PARAFAC Decomposition for Multi-Dimensional Data

step_measure_parafac() creates a specification of a recipe step that applies Parallel Factor Analysis (PARAFAC) to multi-dimensional measurement data, extracting component scores as features for modeling.

Usage

step_measure_parafac(
  recipe,
  ...,
  n_components = 3L,
  center = TRUE,
  scale = FALSE,
  max_iter = 500L,
  tol = 1e-06,
  prefix = "parafac_",
  role = "predictor",
  trained = FALSE,
  skip = FALSE,
  id = recipes::rand_id("measure_parafac")
)

Arguments

recipe: A recipe object.
...: One or more selector functions to choose measure columns. If empty, all nD measure columns are used.
n_components: Number of PARAFAC components to extract. Default is 3.
center: Logical. Should data be centered before decomposition? Default is TRUE.
scale: Logical. Should data be scaled before decomposition? Default is FALSE.
max_iter: Maximum number of iterations. Default is 500.
tol: Convergence tolerance. Default is 1e-6.
prefix: Prefix for output column names. Default is "parafac_".
role: Not used.
trained: Logical indicating if the step has been trained.
skip: Logical. Should the step be skipped when baking?
id: Unique step identifier.

Value

An updated recipe with the new step added.

Details

PARAFAC (also known as CANDECOMP/PARAFAC or CP decomposition) decomposes a three-way or higher array into a sum of rank-one tensors. For measurement data like EEM (excitation-emission matrices) or LC-DAD, this extracts interpretable components corresponding to underlying chemical species.

Requirements

Input must be measure_nd_list with 2+ dimensions
All samples must have the same grid (regular, aligned)
The multiway package must be installed (in Suggests)

Output

Creates numeric feature columns: parafac_1, parafac_2, ..., parafac_n representing each sample's scores on the extracted components.

Note

This step requires the multiway package.
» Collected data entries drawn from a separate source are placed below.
/-- Every command follows the rule of the sink's answers: PUTBITS, FLUSH and ENCBLK byte by byte, the others write nothing. -/
theorem commandPart_rule (i : Instr) : SinkRule (commandPart i) := by
  cases i with
  | ldstd cls idx std => exact .of_silent (fun _ _ => rfl) fun _ => rfl
  | build cls idx =>
    exact .of_silent (fun s l => buildSlot_answered s _ l) fun s => by rw [commandPart, buildSlot_frame]
  | bldlut cls idx =>
    exact .of_silent (fun s l => buildLut_answered s _ l) fun s => by rw [commandPart, buildLut_frame]
  | putbits code length => exact putbitsCommand_rule code length
  | flush => exact flushCommand_rule
  | pkrst => exact .of_silent (fun _ _ => rfl) fun _ => rfl
  | encblk comp dcidx acidx => exact encblkCommand_rule comp _ _
  | scanrst mask =>
    refine .of_silent (fun s l => ?_) fun s => by rw [commandPart, Ended.state_ok, foldl_clearPred_frame]
    exact congrArg Ended.ok (List.foldl_hom (State.answered · l) fun t c => clearPred_answered mask t c l)

/-! ## A part that a refused byte ended -/

/-- A refused byte ended the part: OutputFailure, the packer FAILED, these bytes in the stream and these answers to come. -/
def Ended.RefusedByte (e : Ended) (stream : List Byte) (answers : List Bool) : Prop :=
  ∃ t, e = .raised .outputFailure t ∧ t.pkMode = .failed ∧ t.stream = stream ∧ t.sinkAnswers = answers

theorem Ended.RefusedByte.andThen {e : Ended} {stream : List Byte} {answers : List Bool}
    (h : e.RefusedByte stream answers) (f : State → Ended) : (e.andThen f).RefusedByte stream answers := by
  obtain ⟨t, rfl, ht⟩ := h
  exact ⟨t, rfl, ht⟩

/-- Recording an end leaves the answers to come alone. -/
theorem Ended.close_answered (e : Ended) (l : List Bool) : (e.answered l).close = e.close.answered l := by
  cases e <;> rfl

/-- A command whose part a refused byte ended records OutputFailure and keeps the rest of what the part left. -/
theorem Ended.RefusedByte.exec_next {i : Instr} {s : State} {stream : List Byte} {answers : List Bool}
    (h : (commandPart i s).RefusedByte stream answers) :
    ∃ t, exec i s = .next t ∧ EndedWith .outputFailure s t ∧ t.pkMode = .failed ∧ t.stream = stream ∧
      t.sinkAnswers = answers := by
  obtain ⟨t, ht, hm, hs, ha⟩ := h
  have herr := commandPart_errstat i s
  rw [ht] at herr
  exact ⟨t.takeFault .outputFailure, by rw [exec_eq_finish, ht]; rfl, (t.endedWith_takeFault _).of_errstat_eq herr, hm, hs,
    ha⟩

section
variable {s : State} {rest : List Bool}

theorem sinkWrite_refused (h : s.sinkAnswers = false :: rest) (b : Byte) : (sinkWrite b s).RefusedByte s.stream rest := by
  rw [sinkWrite_eq, h, List.head?_cons, if_pos rfl]
  exact ⟨_, rfl, rfl, rfl, rfl⟩

theorem emitByte_refused (h : s.sinkAnswers = false :: rest) (b : Byte) : (emitByte b s).RefusedByte s.stream rest :=
  (sinkWrite_refused h b).andThen _

/-- A refused stuffing byte leaves its 0xFF bare (42_bit_packer R156). -/
theorem emitByte_refused_stuffing (h : s.sinkAnswers = true :: false :: rest) :
    (emitByte 0xFF s).RefusedByte (s.stream ++ [0xFF]) rest := by
  have htaken : sinkWrite 0xFF s = .ok { s with sinkAnswers := false :: rest, stream := s.stream ++ [0xFF] } := by
    rw [sinkWrite_eq, h]
    rfl
  rw [emitByte, htaken, Ended.andThen_ok, if_pos rfl]
  exact sinkWrite_refused rfl 0x00

theorem drain_refused (h : s.sinkAnswers = false :: rest) (n : Nat) : (drain (n + 1) s).RefusedByte s.stream rest :=
  (emitByte_refused (s := { s with pkReg := s.pkReg <<< 8, pkCnt := s.pkCnt - 8 }) h s.topByte).andThen (drain n)

/-- `put_bits` that completes a byte tries to write one (42_bit_packer R151). -/
theorem putBits_refused (h : s.sinkAnswers = false :: rest) (code : BitVec 16) {length : Nat} (h0 : length ≠ 0)
    (h8 : 8 ≤ s.pkCnt.toNat + length) : (putBits code length s).RefusedByte s.stream rest := by
  obtain ⟨n, hn⟩ : ∃ n, (s.pkCnt.toNat + length) / 8 = n + 1 := ⟨_, (Nat.sub_add_cancel (by omega)).symm⟩
  simp only [putBits, if_neg h0, hn]
  refine drain_refused ?_ n
  exact h

theorem drain_one (s : State) :
    drain 1 s = emitByte s.topByte { s with pkReg := s.pkReg <<< 8, pkCnt := s.pkCnt - 8 } := by
  have hdone : drain 0 = .ok := funext fun _ => rfl
  rw [drain, hdone, Ended.andThen_ok_right]

/-- Eight 1-bits in an empty packer are the byte 0xFF, written with its stuffing byte (42_bit_packer R150, R151). -/
theorem putBits_ff_of_empty (hc : s.pkCnt = 0) (hr : s.pkReg = 0) :
    putBits 0xFF 8 s = emitByte 0xFF { s with pkReg := 0, pkCnt := 0 } :=
  calc putBits 0xFF 8 s
      = drain 1 { s with pkReg := 0xFF000000, pkCnt := 8 } := by simp [putBits, hc, hr]
    _ = emitByte ((0xFF000000 : Word).extractLsb' 24 8)
          { s with pkReg := 0xFF000000 <<< 8, pkCnt := 8 - 8 } := drain_one _
    _ = emitByte 0xFF { s with pkReg := 0, pkCnt := 0 } := by simp

end

/-- Settles O30: a command's part follows the rule of the sink's answers; and in the three cases spelled out the refused byte is
the first of a `put_bits`, the only data byte of a FLUSH, and the stuffing byte of an 0xFF. -/
theorem sinkRefusalFailsThePacker : Obligations.SinkRefusalFailsThePacker := by
  refine ⟨fun i s u hu => ?_, fun code length s rest hm h16 h8 h0 ha => ?_, fun s rest hm h0 ha => ?_,
    fun s rest hm hc hr ha => ?_⟩
  · rw [exec_eq_finish] at hu
    cases hu
    obtain ⟨bytes, hstr, hacc, href⟩ := commandPart_rule i s
    refine ⟨bytes, (Ended.stream_close _).trans hstr, fun n rest hn ha => Ended.RefusedByte.exec_next ?_, fun hall => ?_⟩
    · have hrefused := href n rest hn
      rw [← ha] at hrefused
      exact hrefused
    · have hrun : commandPart i s = _ := hacc s.sinkAnswers hall
      rw [exec_eq_finish, finish, hrun, Ended.close_answered]
      rfl
  · refine Ended.RefusedByte.exec_next ?_
    rw [commandPart, putbitsCommand_of_admitted code hm h16]
    exact putBits_refused ha code (fun h => h0 (BitVec.eq_of_toNat_eq h)) h8
  · refine Ended.RefusedByte.exec_next ?_
    rw [commandPart, flushCommand_of_buffered hm h0]
    exact (emitByte_refused ha _).andThen _
  · refine Ended.RefusedByte.exec_next ?_
    rw [commandPart, putbitsCommand_of_admitted _ hm (by decide)]
    exact (putBits_ff_of_empty hc hr).symm ▸ emitByte_refused_stuffing ha

end Sys2Proof.Machine
end

section
/-! ENCBLK and SCANRST (spec/43_block_encoder.md rules R180 to R188): what they leave unchanged, how ENCBLK is admitted, how
its body ends, and what it puts on a sink that accepts. The layout of the block names the fault that ends the body; where the
block has bits (spec/30_encoding.md rule R89) its layout is those bits and names none. -/

namespace Sys2Proof.Machine

/-! ## SCANRST -/

theorem pred_clearPred (mask : BitVec 4) (s : State) (c d : Comp) :
    (clearPred mask s d).pred c = if c = d ∧ mask.getLsbD d.val = true then 0 else s.pred c := by
  unfold clearPred
  by_cases hbit : mask.getLsbD d.val = true
  · rw [if_pos hbit, s.pred_setPred]
    simp only [hbit, and_true]
  · rw [if_neg hbit, if_neg fun h => hbit h.2]

/-- Clearing the selected ones of the listed predictors. -/
theorem pred_foldl_clearPred (mask : BitVec 4) (cs : List Comp) (s : State) (c : Comp) :
    (cs.foldl (clearPred mask) s).pred c = if c ∈ cs ∧ mask.getLsbD c.val = true then 0 else s.pred c := by
  induction cs generalizing s with
  | nil => simp
  | cons d cs ih =>
    rw [List.foldl_cons, ih, pred_clearPred]
    obtain rfl | hcd := eq_or_ne c d
    · by_cases hbit : mask.getLsbD c.val = true
      · simp only [hbit, and_self, if_true, ite_self, List.mem_cons_self]
      · simp only [hbit, Bool.false_eq_true, and_false, if_false]
    · simp only [hcd, false_and, if_false, List.mem_cons, false_or]

/-- Settles O39: SCANRST has no check, and its part clears the selected ones of the four predictors. -/
theorem scanrstClearsTheSelectedPredictors : Obligations.ScanrstClearsTheSelectedPredictors := by
  intro mask s
  obtain ⟨-, -, -, -, -, -, -, hword⟩ := commandWordFormulas
  refine ⟨hword mask ▸ decodeOfEncode (.scanrst mask), _, exec_of_ok rfl, ?_, fun c => ?_, fun e => ?_, fun m _ => ?_, ?_⟩
  · exact (State.endedOk_endOk _).of_errstat_eq (commandPart_errstat (.scanrst mask) s)
  · have hmem : c ∈ ([0, 1, 2, 3] : List Comp) := by revert c; decide
    rw [State.pred_endOk, pred_foldl_clearPred]
    simp only [hmem, true_and]
  · have hcoef : (([0, 1, 2, 3] : List Comp).foldl (clearPred mask) s).coef = s.coef := by rw [foldl_clearPred_frame]
    exact State.cell_congr (fun m => slot_foldl_clearPred mask _ s m) hcoef e
  · rw [State.slot_endOk, slot_foldl_clearPred]
    exact ⟨rfl, rfl⟩
  · rw [foldl_clearPred_frame]
    exact ⟨⟨rfl, rfl, rfl⟩, ⟨rfl, rfl⟩, rfl, rfl⟩

/-! ## ENCBLK: frame and admission -/

/-- Settles O38: the command's part changes the packer, the sink's side and its component's predictor only. -/
theorem encblkFrame : Obligations.EncblkFrame := by
  intro comp dcidx acidx s t h
  rw [exec_eq_finish] at h
  cases h
  obtain hf | hf := encblkCommand_frame comp (slotOf .dc dcidx) (slotOf .ac acidx) s
  · obtain ⟨hstores, hflags, hpreds, hhost⟩ := hf.close_frame
    exact ⟨hstores, hflags, fun c _ => hpreds c not_false, hhost⟩
  · obtain ⟨hstores, hflags, hpreds, hhost⟩ := hf.close_frame
    refine ⟨fun e => (hstores e).trans ?_, hflags, fun c hc => (hpreds c not_false).trans ?_, hhost⟩
    · exact State.cell_congr (fun _ => rfl) rfl e
    · rw [State.pred_setPred, if_neg hc]

theorem whenBuilt_of_built {n : SlotId} {s : State} (h : (s.slot n).built = true) (body : Ended) :
    whenBuilt n s body = body := if_pos h

theorem whenBuilt_of_not_built {n : SlotId} {s : State} (h : (s.slot n).built = false) (body : Ended) :
    whenBuilt n s body = .raised (.tableNotBuilt n) s := if_neg (Bool.eq_false_iff.1 h)

/-- Settles O34: each check raises at the state it looked at, the ones before it passed. -/
theorem encblkAdmission : Obligations.EncblkAdmission := by
  rintro comp dcidx acidx s _ _ rfl rfl
  refine ⟨_, exec_eq_finish (.encblk comp dcidx acidx) s, fun hd => ?_, fun hd ha => ?_, fun hd ha hm => ?_⟩
  · exact Ended.endedWith_close_of_raised (whenBuilt_of_not_built hd _)
  · exact Ended.endedWith_close_of_raised ((whenBuilt_of_built hd _).trans (whenBuilt_of_not_built ha _))
  · exact Ended.endedWith_close_of_raised
      ((whenBuilt_of_built hd _).trans ((whenBuilt_of_built ha _).trans (whenActive_of_closed hm _)))

/-! ## The end of an admitted ENCBLK -/

/-- The body of an ENCBLK (43_block_encoder R180). -/
abbrev encblkBody (comp : Comp) (d a : SlotId) (s : State) : Ended := (dcPass comp d s).andThen (acPass a acPositions 0)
Install with: install.packages("multiway")

Examples

if (FALSE) { # \dontrun{
library(recipes)

# After ingesting EEM data as 2D measurements
rec <- recipe(concentration ~ ., data = eem_data) |>
  step_measure_input_long(
    fluorescence,
    location = vars(excitation, emission)
  ) |>
  step_measure_parafac(n_components = 3) |>
  prep()

bake(rec, new_data = NULL)
} # }